Of course, without any properties set on the StatsCollectorFactoryCoda there's nothing more than the default already gives you. The properties that can be set are described in the following sections:

Enabling various monitoring reporting back-ends

By default, Dempsy's monitoring implementation isn't configured with any "reporting back-ends" (see the enumerated list above). However, all metrics are automatically exposed via JMX even if no (other) reporting back ends are configured. If you want to use one of the reporting back-ends you need to supply a list of reporting specs (com.nokia.dempsy.monitoring.coda.MetricsReporterSpec instances) to the configuration of the StatsCollectorFactoryCoda implementation.
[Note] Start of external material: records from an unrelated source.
-- ==== Sys2Proof/Machine/Fetch.lean ====
section
/-! DEFINITION. Steps 1 and 2 of the cycle, fetch and decode (40_core_cycle_and_blocks.md R83 to R85), on current memory:
there is no prefetch and no instruction buffer (R72, 20_memory.md R49). -/

namespace Sys2Proof.Machine

/-- The bytes that can be read at `n` addresses from `a` on, stopping where memory ends (R38). -/
def bytesFrom (s : State) : Nat → Nat → List Byte
  | 0, _ => []
  | n + 1, a =>
    match memRead s a with
    | .ok b => b :: bytesFrom s n (a + 1)
    | .error _ => []

/-- The bytes at `pc`, `pc`+1 and `pc`+2 that lie in memory (R83, R85; log 9). -/
def fetchBytes (s : State) : List Byte := bytesFrom s Config.maxLength s.pc.toNat

/-- The instruction at `pc`, or why there is none. -/
def fetchInstr (s : State) : Except DecodeError Instr :=
  match decode (fetchBytes s) with
  | .ok (i, _) => .ok i
  | .error e => .error e

/-- The error kind and recorded opcode byte of a fetch or decode that failed (R83, R84, R85, R124, R125). -/
def fetchFault : DecodeError → ErrKind × Byte
  | .noOpcode => (.outOfRange, 0x00)
  | .unknownOpcode op => (.unknownOpcode, op)
  | .missingOperandA op => (.outOfRange, op)
  | .missingOperandB op => (.outOfRange, op)

/-- The fatal-error entry of a fetch or decode that failed (R131). -/
def fetchRaise (e : DecodeError) (s : State) : State := raise (fetchFault e).1 (fetchFault e).2 s

/-- Store bytes at rising addresses from `a` on, those that lie in memory. -/
def storeFrom : Memory → Nat → List Byte → Memory
  | m, _, [] => m
  | m, a, v :: vs => storeFrom (if a < Config.memSize then writeCell m a v else m) (a + 1) vs

/-- The machine with these bytes where the next fetch reads, and RUNNING: what `load()` and `run()` do for a program, done
here for one instruction (R81, R82; log 5). -/
def placeAtFetch (s : State) (bytes : List Byte) : State :=
  { s with mem := storeFrom s.mem s.pc.toNat bytes, running := true }

end Sys2Proof.Machine
end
To select different reporting back ends you use the type property on the MetricsReporterSpec. The following shows how to select Graphite:

<beans>
  <bean class="com.nokia.dempsy.config.ApplicationDefinition">
    <constructor-arg value="myApplication" />
    ...        
    <property name="statsCollectorFactory">
      <bean class="com.nokia.dempsy.monitoring.coda.StatsCollectorFactoryCoda" >
        <property name="reporters">
          <list>
            <bean class="com.nokia.dempsy.monitoring.coda.MetricsReporterSpec">
              <property name="type">
                <value type="com.nokia.dempsy.monitoring.coda.MetricsReporterType">GRAPHITE</value>
              </property>
    ...

MetricsReporterType is an enum with the values: GRAPHITE,GANGLIA,CONSOLE,CSV.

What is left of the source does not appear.